You won't get any helpful information about hunting Ga's coast on this forum. It is a good place to look at pictures though.


----------



## Potlicker60 (Dec 17, 2014)

Around Thanksgiving I saw a good bit of buffleheads and mergs around Wassaw Island and Ossabaw Island.  I saw a few larger groups of ducks, but did not ID them.  Most of what I saw were singles or pairs.  You might be able to get some information from the DNR in Brunswick about what is off the coast.  They sometimes fly the coast to look for ducks. It's worth a shot to call.


----------



## Golden BB (Dec 17, 2014)

creekrocket said:


> Why don't you try scouting the areas you want to hunt before you ask other people on this or any other forum that have put forth the hard work and many wasted hours to gain the knowledge tgat they know first hand. I know, this stings a bit...I get it...  But it's much more rewarding when you gain the knowledge on your own rather than hand outs...


----------



## tcoker (Dec 18, 2014)

I wouldn't know, never hunted the coast. I'd go talk to the guy you heard it from and see if you can go with him...


----------



## wray912 (Dec 18, 2014)

Potlicker60 said:


> Around Thanksgiving I saw a good bit of buffleheads and mergs around Wassaw Island and Ossabaw Island.  I saw a few larger groups of ducks, but did not ID them.  Most of what I saw were singles or pairs.  You might be able to get some information from the DNR in Brunswick about what is off the coast.  They sometimes fly the coast to look for ducks. It's worth a shot to call.



the larger groups were grebes...anyone that thinks theyre endangered needs to go to the coast...theyre EVERYWHERE!!


----------



## mcarge (Dec 18, 2014)

I like to fish this time of year along the coast; I usually see alot of mergansers around the creeks I am fishing at low tide. I think they are feeding on the baitfish coming out of the creeks.

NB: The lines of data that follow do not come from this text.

-- ==== Sys2Proof/Machine/Frame.lean ====
section
/-! DEFINITION. Machine/Frame.lean: the bytes of the tick frames as a Stall's window shows them, who may read them, and the index page
(R194–R201). -/

namespace Sys2Proof.Machine
namespace State

/-- Whether a Stream Table entry is granted to a Stall in the active set (R160). -/
def granted (s : State) (e i : Nat) : Bool :=
  let b := s.cfg (F.STREAM_GRANT_BASE e)
  (upTo (s.cfg (F.STREAM_GRANT_CNT e))).any (fun k =>
    s.cfgOn (F.GRANT_VALID (b + k)) && s.cfg (F.GRANT_STALL (b + k)) == i)

/-- The stream area of a STORE slot in a frame. -/
def areaOf (f : Frame) (slot : Nat) : Option StreamArea := f.areas.find? (fun a => a.slot == slot)

/-- The key of a FILT slot's words, and of a PHSR slot's (R195). -/
def filtKey (ring c : Nat) : Nat := ring * 2 ^ 17 + 4 * c
def phsrKey (ring c : Nat) : Nat := ring * 2 ^ 17 + 8 * c

end State

/-- The words of a frame header (R196). -/
def Frame.header (f : Frame) : List Nat :=
  [f.tick, f.tick / 2 ^ 32, ofSigned 32 f.first, ofSigned 32 (f.first / 2 ^ 32), ofSigned 32 (f.instant / 10 ^ 9),
   (f.instant % 10 ^ 9).toNat, f.d + f.depth * 2 ^ 8 + f.rate * 2 ^ 16,
   b2n f.engineLate + 2 * b2n f.test + 4 * b2n f.restart]

/-- The words of a stream area (R197). -/
def StreamArea.words (a : StreamArea) (d : Nat) : List Nat :=
  [ofSigned 32 a.first, ofSigned 32 (a.first / 2 ^ 32), d + a.nch * 2 ^ 8 + a.state * 2 ^ 16, a.dmu, a.p.toNat, a.missing,
   a.entry + a.pub * 2 ^ 16, 0] ++ a.skew.map (·.toNat) ++ a.samples.flatMap (fun x => [x.1.toNat, x.2.toNat])

/-- The bytes of a stream area, padded to a multiple of 32 (R197, R198). -/
def StreamArea.bytes (a : StreamArea) (d : Nat) : List Byte :=
  let bs := (a.words d).flatMap (leBytes 4)
  bs ++ List.replicate (roundUp bs.length 32 - bs.length) 0

namespace State

/-- The size of a stream area under the active set (R198). -/
def areaSpan (s : State) (e : Nat) : Nat :=
  let n := s.cfg (F.STREAM_NCH e)
  roundUp (32 + 4 * ((n + 1) / 2) + 8 * s.divD * n) 32

/-- The SV entry of a STORE slot in the layout in force. -/
def layoutEntry (s : State) (slot : Nat) : Option Nat := (KV.get? s.tick.layout slot).map (·.1)

/-- The STORE slot that feeds a phasor channel: its own, or for a sequence channel that of its first phase (R198, R250). -/
def pchanStore (s : State) (c : Nat) : Nat :=
  s.cfg (F.PCHAN_STORE (if s.cfg (F.PCHAN_KIND c) = 0 then c else c - 3))

/-- What lies at an offset of a ring slot (R195). -/
inductive FramePlace where
  | header (o : Nat)
  | area (slot entry o : Nat)
  | filt (chain o : Nat)
  | phsr (chan o : Nat)
  | padding
  deriving DecidableEq, Repr

/-- What lies at an offset of a ring slot under the layout in force (R195). -/
def framePlace (s : State) (o : Nat) : FramePlace :=
  let fo := s.rd F.ALGN_FILT_OFS
  let po := s.rd F.ALGN_PHSR_OFS
  if o < 64 then .header o
  else if fo ≤ o ∧ o < po then .filt ((o - fo) / 16) ((o - fo) % 16)
  else if po ≤ o ∧ o < po + 262144 then .phsr ((o - po) / 32) ((o - po) % 32)
  else
    match s.tick.layout.find? (fun e => decide (e.2.2 ≤ o) && decide (o < e.2.2 + s.areaSpan e.2.1)) with
    | some e => .area e.1 e.2.1 (o - e.2.2)
    | none => .padding

/-- Whether a Stall may read a place of a frame (R198, R199). -/
def mayRead (s : State) (i : Nat) : FramePlace → Bool
  | .header _ | .padding => true
  | .area _ e _ => s.granted e i
  | .filt c _ =>
    s.cfgOn (F.CHAIN_VALID c) && (match s.layoutEntry (s.cfg (F.CHAIN_STORE c)) with | some e => s.granted e i | none => false)
  | .phsr c _ =>
    s.cfgOn (F.PCHAN_VALID c) && (match s.layoutEntry (s.pchanStore c) with | some e => s.granted e i | none => false)

/-- A byte of a word list, least significant byte of each word first. -/
def wordsByte (ws : List Nat) (o : Nat) : Byte := BitVec.ofNat 8 (ws.getD (o / 4) 0 / 256 ^ (o % 4))

/-- A byte of a ring slot. Of a slot whose VALID bit is 0 the spec does not say what it holds under the present layout (log entry 49). -/
def frameByte (s : State) (r o : Nat) : FramePlace → Byte
  | .filt c k => BitVec.ofNat 8 ((s.tick.filtOut.get zeroWord (filtKey r c + k / 4)).toNat / 256 ^ (k % 4))
  | .phsr c k => BitVec.ofNat 8 ((s.tick.phsrOut.get zeroWord (phsrKey r c + k / 4)).toNat / 256 ^ (k % 4))
  | .padding => 0
  | .header k =>
    if !bitOf s.tick.valid r then Config.staleFrame r o
    else match s.tick.frames.find? (fun f => f.ring == r) with
      | some f => wordsByte f.header k
      | none => 0
  | .area slot _ k =>
    if !bitOf s.tick.valid r then Config.staleFrame r o
    else match s.tick.frames.find? (fun f => f.ring == r) with
      | some f => match areaOf f slot with
        | some a => (a.bytes f.d).getD k 0
        | none => 0
      | none => 0

/-- Base and size of the frame window (R194, R320). -/
def frameBase : Nat := 0x7000_0000
def frameSpan (s : State) : Nat := 4 * s.rd F.ALGN_STRIDE

/-- A range of guest-physical addresses lies in the frame window. -/
def inFrames (s : State) (gpa n : Nat) : Bool := decide (frameBase ≤ gpa) && decide (gpa + n ≤ frameBase + s.frameSpan)

/-- A byte of the frame window as a Stall reads it, and whether the read is denied (R199). -/
def frameRead (s : State) (i gpa : Nat) : Byte × Bool :=
  let stride := s.rd F.ALGN_STRIDE
  let o := (gpa - frameBase) % stride
  let place := s.framePlace o
  if s.mayRead i place then (s.frameByte ((gpa - frameBase) / stride) o place, false) else (0, true)

/-- A Stall's read is denied (R199). -/
def noteFrameDenied (i : Nat) (s : State) : State :=
  let s := s.stick F.ALGN_STICKY_DENIED
  if s.on F.ALGN_DENIED_VALID then s else (s.wr F.ALGN_DENIED_STALL i).wr F.ALGN_DENIED_VALID 1

/-- The aligner has not yet copied an area that a range of the frame window touches (R193). -/
def uncopied (s : State) (gpa n : Nat) : Bool :=
  match s.tick.frames with
  | [] => false
  | f :: _ =>
    let base := frameBase + f.ring * s.rd F.ALGN_STRIDE
    s.tick.layout.any (fun e =>
      (match areaOf f e.1 with | some a => !a.copied | none => false) && overlaps gpa n (base + e.2.2) (s.areaSpan e.2.1))

/-! ### The index page -/

/-- The SV streams granted to a Stall in ascending STORE order, as words of the stream list (R201). -/
def streamList (s : State) (i : Nat) : List Nat :=
  ((s.tick.layout.filter (fun e => s.granted e.2.1 i)).take 880).map (fun e => e.1 + e.2.2 / 32 * 2 ^ 10 + 2 ^ 31)

/-- The wavefront reports of the tick for a Stall (R277). -/
def twShown (s : State) (i : Nat) : List TwReport :=
  s.twd.shown.filter (fun r => (s.streamEntries.filter (fun e =>
    s.cfgOn (F.STREAM_VALID e) && s.cfg (F.STREAM_KIND e) == 2 && s.cfg (F.STREAM_STORE e) == r.stream)).any (fun e => s.granted e i))

/-- Word `w` of the index page of a Stall (R200). -/
def indexWord (s : State) (i w : Nat) : Nat :=
  let late := match s.tick.frames with | f :: _ => b2n f.engineLate | [] => 0
  match w with
  | 0 => s.tick.num % 2 ^ 32
  | 1 => s.tick.num / 2 ^ 32
  | 2 => s.tick.num % 4 + s.tick.valid * 2 ^ 4
  | 3 => s.rd F.ALGN_STRIDE
  | 4 => s.rd F.ALGN_FILT_OFS
  | 5 => s.rd F.ALGN_PHSR_OFS
  | 6 => late
  | 8 => (s.streamList i).length
  | 9 => (s.twShown i).length
  | _ =>
    if 16 ≤ w ∧ w < 144 then ((s.twShown i).flatMap (fun r => r.words.map (·.toNat))).getD (w - 16) 0
    else if 144 ≤ w then (s.streamList i).getD (w - 144) 0
    else 0

end State
end Sys2Proof.Machine
end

Hope this helps and good luck!


----------



## emusmacker (Dec 18, 2014)

It's a danged if you ask and a danged if you don't ask.  

The guy plainly said just advice on what times and how far out to hunt. I mean folks fuss and whine like little babies about the new guys messin it up, but when the new guys ask for REAL HELPFUL info they get treated like they just asked for a secret spot. and then the true duck killers that will give out a wise crack answer will be the 1st to run their mouth about this guy for "getting out there and learning" on his own and possibly making a mistake.  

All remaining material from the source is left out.